- [Data for the task]:
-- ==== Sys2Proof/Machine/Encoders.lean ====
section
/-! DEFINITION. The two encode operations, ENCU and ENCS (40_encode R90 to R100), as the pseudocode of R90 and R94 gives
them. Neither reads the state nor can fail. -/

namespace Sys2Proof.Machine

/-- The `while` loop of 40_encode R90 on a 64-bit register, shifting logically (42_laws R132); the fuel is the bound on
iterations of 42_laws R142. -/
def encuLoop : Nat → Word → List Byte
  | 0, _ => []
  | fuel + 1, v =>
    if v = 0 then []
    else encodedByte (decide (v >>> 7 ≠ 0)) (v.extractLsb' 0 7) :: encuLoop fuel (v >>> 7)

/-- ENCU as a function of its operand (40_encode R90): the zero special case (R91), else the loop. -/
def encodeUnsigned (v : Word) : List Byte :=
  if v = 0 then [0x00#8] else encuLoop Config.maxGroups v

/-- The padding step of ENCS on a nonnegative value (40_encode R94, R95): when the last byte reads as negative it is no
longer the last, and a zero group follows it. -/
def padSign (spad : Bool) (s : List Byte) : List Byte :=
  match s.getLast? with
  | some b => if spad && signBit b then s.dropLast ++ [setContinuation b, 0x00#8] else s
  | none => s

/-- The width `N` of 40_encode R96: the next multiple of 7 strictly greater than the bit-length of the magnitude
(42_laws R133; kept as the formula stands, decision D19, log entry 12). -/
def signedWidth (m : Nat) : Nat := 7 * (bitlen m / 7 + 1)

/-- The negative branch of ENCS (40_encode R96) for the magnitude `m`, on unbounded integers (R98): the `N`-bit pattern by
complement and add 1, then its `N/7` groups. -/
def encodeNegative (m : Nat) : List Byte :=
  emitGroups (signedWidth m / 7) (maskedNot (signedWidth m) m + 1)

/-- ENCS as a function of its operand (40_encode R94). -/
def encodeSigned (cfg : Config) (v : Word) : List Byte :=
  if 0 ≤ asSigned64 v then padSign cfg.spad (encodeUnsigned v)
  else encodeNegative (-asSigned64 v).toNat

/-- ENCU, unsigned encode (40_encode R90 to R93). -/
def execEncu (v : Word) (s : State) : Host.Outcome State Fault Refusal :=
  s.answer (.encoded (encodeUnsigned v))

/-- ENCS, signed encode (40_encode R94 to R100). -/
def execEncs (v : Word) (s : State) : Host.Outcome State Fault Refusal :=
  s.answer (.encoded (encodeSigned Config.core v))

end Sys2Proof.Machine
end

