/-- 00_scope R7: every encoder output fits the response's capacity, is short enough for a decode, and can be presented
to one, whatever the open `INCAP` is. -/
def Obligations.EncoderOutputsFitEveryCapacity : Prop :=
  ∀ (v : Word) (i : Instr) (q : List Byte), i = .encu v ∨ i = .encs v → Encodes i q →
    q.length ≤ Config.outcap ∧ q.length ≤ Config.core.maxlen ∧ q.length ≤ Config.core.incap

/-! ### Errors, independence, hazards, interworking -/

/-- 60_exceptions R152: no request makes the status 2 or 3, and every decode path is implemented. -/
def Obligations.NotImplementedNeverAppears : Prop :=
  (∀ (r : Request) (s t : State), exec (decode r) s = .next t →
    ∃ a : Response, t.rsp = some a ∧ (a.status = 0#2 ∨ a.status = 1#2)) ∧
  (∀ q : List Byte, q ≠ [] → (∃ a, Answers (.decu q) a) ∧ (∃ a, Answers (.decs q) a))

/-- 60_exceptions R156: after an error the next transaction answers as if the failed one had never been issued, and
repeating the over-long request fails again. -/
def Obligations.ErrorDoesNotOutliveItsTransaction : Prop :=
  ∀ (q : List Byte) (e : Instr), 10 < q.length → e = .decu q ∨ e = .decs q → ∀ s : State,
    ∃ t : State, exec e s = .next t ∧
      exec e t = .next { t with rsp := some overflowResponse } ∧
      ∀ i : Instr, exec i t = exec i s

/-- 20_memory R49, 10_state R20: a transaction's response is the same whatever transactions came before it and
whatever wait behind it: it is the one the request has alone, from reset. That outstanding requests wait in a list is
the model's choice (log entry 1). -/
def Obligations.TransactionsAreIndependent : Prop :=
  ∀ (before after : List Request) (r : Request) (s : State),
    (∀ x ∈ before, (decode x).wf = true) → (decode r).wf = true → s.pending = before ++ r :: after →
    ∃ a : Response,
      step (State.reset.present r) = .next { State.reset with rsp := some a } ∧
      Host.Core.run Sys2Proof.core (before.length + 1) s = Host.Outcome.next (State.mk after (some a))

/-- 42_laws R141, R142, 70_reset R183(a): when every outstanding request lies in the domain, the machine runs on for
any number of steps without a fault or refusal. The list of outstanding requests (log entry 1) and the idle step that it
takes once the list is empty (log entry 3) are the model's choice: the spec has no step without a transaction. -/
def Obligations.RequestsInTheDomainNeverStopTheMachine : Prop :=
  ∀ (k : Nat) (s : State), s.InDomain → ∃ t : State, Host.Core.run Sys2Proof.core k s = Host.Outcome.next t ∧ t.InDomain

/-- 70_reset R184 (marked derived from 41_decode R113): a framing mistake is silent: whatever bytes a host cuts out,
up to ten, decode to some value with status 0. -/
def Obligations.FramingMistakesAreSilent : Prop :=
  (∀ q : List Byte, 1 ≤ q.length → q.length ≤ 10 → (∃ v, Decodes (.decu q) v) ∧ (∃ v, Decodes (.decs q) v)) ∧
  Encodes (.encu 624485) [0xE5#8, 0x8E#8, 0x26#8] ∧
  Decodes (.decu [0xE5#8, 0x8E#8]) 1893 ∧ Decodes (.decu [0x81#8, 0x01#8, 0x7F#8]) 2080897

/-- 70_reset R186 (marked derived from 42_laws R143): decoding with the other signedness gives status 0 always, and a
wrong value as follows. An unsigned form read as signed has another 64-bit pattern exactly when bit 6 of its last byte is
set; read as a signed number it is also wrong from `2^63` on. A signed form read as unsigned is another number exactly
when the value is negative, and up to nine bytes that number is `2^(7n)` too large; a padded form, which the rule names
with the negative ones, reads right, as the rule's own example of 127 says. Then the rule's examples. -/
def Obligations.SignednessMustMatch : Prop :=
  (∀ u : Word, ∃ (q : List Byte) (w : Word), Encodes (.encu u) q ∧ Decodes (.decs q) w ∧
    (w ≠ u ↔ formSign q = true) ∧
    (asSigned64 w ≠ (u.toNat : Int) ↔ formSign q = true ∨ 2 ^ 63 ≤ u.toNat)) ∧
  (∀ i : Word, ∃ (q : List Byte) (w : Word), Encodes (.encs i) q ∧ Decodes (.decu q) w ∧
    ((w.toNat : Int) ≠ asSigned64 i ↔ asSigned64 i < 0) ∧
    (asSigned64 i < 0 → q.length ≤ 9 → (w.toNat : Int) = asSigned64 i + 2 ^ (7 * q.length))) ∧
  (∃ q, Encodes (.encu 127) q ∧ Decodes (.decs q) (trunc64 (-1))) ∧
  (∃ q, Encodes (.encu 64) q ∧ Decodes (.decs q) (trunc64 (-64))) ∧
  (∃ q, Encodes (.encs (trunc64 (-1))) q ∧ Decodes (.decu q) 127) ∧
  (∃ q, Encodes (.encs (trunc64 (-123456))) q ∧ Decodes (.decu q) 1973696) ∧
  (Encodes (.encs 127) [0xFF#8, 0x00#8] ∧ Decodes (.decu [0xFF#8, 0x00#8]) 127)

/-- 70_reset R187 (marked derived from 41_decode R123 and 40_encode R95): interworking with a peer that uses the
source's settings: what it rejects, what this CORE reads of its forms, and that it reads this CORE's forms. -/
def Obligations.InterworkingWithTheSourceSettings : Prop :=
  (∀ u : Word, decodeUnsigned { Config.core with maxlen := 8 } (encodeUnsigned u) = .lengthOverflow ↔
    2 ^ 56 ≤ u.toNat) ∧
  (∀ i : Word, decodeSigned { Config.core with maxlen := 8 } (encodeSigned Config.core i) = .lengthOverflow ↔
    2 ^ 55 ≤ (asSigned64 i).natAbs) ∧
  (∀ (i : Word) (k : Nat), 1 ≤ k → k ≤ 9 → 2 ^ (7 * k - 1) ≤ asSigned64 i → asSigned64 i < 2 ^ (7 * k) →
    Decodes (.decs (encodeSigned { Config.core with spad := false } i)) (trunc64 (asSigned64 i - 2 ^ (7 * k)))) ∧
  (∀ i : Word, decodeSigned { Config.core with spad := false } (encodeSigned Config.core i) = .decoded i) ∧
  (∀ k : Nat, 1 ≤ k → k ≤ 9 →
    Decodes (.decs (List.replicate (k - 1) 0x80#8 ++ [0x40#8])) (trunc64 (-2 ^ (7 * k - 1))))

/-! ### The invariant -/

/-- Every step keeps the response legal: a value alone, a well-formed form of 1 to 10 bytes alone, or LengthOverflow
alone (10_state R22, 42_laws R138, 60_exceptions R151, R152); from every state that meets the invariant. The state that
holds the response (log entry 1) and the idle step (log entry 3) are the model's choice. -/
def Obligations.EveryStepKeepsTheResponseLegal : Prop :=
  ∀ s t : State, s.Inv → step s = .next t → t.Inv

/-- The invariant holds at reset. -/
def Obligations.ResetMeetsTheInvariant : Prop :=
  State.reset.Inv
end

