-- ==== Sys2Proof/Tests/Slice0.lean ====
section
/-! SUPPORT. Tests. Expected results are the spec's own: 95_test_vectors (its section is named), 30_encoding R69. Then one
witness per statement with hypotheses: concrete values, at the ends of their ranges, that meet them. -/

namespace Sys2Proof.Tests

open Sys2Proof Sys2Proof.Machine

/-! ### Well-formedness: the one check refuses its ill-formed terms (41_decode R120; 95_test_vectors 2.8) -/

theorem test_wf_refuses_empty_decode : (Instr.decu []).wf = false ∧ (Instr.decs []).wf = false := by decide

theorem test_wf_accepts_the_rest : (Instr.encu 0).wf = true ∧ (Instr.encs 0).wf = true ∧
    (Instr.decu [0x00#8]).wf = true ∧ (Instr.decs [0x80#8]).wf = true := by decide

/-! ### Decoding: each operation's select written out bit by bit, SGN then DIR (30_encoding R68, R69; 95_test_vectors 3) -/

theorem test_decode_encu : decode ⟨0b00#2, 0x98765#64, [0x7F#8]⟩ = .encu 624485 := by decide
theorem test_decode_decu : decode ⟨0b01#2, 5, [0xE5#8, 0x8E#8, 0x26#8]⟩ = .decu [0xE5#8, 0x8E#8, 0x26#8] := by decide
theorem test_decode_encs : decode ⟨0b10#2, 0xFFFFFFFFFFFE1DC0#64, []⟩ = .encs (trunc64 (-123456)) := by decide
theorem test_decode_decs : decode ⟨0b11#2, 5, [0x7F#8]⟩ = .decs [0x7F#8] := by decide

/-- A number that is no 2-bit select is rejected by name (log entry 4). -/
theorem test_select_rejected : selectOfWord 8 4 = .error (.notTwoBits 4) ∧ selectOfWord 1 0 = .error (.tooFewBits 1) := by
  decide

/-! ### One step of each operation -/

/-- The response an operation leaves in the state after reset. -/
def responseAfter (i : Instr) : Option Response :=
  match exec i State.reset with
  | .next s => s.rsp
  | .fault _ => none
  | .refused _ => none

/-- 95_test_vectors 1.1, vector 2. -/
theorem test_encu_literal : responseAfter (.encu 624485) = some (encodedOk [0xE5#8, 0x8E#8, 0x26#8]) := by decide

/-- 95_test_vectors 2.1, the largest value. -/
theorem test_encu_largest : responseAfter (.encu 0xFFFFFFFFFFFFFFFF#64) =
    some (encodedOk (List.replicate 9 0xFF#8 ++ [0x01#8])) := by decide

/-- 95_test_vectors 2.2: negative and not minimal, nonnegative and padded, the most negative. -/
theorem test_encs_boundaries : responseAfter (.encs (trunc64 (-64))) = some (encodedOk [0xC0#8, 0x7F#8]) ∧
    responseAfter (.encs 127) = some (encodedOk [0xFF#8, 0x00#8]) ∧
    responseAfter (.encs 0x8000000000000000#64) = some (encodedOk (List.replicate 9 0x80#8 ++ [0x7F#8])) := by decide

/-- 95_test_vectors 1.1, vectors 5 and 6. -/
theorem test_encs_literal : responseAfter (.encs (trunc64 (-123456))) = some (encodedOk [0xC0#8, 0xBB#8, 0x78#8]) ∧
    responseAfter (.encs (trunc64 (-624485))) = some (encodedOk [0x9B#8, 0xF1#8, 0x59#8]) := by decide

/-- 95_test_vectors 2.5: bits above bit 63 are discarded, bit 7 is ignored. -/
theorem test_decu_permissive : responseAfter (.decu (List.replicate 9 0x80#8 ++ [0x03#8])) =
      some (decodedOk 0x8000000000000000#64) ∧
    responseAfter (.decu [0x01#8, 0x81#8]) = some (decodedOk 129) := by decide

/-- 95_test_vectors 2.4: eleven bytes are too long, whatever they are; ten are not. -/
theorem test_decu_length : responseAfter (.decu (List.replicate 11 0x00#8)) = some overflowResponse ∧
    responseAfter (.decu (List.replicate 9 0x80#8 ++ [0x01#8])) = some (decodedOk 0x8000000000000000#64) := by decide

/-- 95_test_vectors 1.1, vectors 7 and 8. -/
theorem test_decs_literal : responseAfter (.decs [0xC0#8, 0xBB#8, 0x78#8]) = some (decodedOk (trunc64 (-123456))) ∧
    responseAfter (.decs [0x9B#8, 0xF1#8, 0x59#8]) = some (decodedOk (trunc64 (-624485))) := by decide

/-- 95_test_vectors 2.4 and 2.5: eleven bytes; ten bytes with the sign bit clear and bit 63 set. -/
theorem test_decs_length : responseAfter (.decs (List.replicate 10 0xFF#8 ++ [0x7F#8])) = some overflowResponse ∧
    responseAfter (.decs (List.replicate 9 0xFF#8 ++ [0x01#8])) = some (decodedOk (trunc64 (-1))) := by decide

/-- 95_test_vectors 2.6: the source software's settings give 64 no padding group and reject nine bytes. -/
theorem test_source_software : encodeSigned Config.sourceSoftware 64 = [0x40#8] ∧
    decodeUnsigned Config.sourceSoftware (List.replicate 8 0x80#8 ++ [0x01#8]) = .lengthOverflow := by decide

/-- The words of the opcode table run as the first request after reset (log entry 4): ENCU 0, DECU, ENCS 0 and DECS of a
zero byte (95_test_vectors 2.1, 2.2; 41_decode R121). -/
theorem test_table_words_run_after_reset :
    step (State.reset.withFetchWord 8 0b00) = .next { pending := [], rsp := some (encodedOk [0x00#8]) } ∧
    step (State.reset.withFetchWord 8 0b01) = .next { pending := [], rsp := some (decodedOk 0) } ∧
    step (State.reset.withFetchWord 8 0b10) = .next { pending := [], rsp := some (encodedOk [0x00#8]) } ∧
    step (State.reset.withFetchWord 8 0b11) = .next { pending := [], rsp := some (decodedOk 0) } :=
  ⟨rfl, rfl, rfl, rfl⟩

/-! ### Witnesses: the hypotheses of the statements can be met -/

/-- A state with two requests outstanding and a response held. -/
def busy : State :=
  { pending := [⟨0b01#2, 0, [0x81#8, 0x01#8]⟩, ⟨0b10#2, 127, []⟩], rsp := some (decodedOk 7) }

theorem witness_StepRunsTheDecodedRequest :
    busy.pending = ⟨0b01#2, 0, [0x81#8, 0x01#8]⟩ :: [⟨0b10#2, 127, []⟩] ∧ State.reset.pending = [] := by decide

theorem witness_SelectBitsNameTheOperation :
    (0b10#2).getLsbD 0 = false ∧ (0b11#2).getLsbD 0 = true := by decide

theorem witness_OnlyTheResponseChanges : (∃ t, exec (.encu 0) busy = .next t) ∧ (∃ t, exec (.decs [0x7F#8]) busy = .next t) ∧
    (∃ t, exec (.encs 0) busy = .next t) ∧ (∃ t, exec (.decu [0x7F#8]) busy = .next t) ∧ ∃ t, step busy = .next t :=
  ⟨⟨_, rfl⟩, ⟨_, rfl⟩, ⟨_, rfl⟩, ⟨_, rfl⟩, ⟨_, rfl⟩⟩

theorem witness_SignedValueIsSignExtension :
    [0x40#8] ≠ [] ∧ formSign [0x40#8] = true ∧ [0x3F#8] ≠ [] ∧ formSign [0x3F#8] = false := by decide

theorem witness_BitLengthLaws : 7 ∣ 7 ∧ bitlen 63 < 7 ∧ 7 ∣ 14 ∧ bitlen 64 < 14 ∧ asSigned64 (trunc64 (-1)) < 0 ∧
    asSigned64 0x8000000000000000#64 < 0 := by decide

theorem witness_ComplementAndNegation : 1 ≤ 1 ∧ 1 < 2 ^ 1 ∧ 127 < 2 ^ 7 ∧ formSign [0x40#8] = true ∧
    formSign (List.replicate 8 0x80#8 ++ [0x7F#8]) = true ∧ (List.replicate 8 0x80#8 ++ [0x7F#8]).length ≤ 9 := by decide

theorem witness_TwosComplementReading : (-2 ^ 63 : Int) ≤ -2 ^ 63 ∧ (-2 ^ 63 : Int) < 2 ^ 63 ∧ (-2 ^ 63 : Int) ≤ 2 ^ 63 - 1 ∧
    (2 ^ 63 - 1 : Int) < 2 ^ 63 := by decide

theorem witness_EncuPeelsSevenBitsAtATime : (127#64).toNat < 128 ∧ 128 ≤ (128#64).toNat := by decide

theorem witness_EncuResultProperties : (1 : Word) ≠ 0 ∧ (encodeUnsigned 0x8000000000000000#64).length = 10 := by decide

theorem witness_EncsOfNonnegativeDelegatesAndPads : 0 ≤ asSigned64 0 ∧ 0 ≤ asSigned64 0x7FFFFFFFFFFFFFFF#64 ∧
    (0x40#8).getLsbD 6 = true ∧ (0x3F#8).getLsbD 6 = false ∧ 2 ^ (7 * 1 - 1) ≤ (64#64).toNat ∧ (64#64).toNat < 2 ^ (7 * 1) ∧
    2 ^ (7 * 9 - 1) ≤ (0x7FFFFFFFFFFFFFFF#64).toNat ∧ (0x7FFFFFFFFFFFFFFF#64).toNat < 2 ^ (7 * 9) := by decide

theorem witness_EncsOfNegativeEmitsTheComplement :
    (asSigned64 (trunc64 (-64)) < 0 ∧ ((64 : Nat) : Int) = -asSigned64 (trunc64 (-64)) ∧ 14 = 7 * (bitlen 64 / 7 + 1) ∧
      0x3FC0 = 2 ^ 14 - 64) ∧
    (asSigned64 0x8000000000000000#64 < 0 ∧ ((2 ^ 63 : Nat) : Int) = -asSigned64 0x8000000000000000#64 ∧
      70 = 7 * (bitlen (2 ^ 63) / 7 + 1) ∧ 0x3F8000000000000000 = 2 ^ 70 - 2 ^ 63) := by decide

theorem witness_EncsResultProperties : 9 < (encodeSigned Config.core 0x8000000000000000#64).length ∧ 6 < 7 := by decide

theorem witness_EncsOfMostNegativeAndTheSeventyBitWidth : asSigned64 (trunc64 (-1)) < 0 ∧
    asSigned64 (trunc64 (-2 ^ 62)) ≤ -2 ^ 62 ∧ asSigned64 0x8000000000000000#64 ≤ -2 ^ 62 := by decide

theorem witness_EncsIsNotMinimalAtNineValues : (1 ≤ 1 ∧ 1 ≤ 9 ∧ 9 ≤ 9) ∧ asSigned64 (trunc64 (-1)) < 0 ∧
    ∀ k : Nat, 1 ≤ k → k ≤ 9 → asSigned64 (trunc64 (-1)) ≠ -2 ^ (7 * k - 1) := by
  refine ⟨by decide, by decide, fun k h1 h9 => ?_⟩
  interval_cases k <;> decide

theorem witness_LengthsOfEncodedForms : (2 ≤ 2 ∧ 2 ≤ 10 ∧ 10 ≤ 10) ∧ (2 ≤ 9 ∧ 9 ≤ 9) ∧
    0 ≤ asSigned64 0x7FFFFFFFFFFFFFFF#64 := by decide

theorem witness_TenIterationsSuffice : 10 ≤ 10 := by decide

- [Task statement]:
Both the line containing "Encodes i q →" and the line containing "a.status = 1#2)) ∧" belong in the answer. Print them and every line above that falls between them exactly, and no others.

- [Task solution]:
  ∀ (v : Word) (i : Instr) (q : List Byte), i = .encu v ∨ i = .encs v → Encodes i q →
    q.length ≤ Config.outcap ∧ q.length ≤ Config.core.maxlen ∧ q.length ≤ Config.core.incap

/-! ### Errors, independence, hazards, interworking -/

/-- 60_exceptions R152: no request makes the status 2 or 3, and every decode path is implemented. -/
def Obligations.NotImplementedNeverAppears : Prop :=
  (∀ (r : Request) (s t : State), exec (decode r) s = .next t →
    ∃ a : Response, t.rsp = some a ∧ (a.status = 0#2 ∨ a.status = 1#2)) ∧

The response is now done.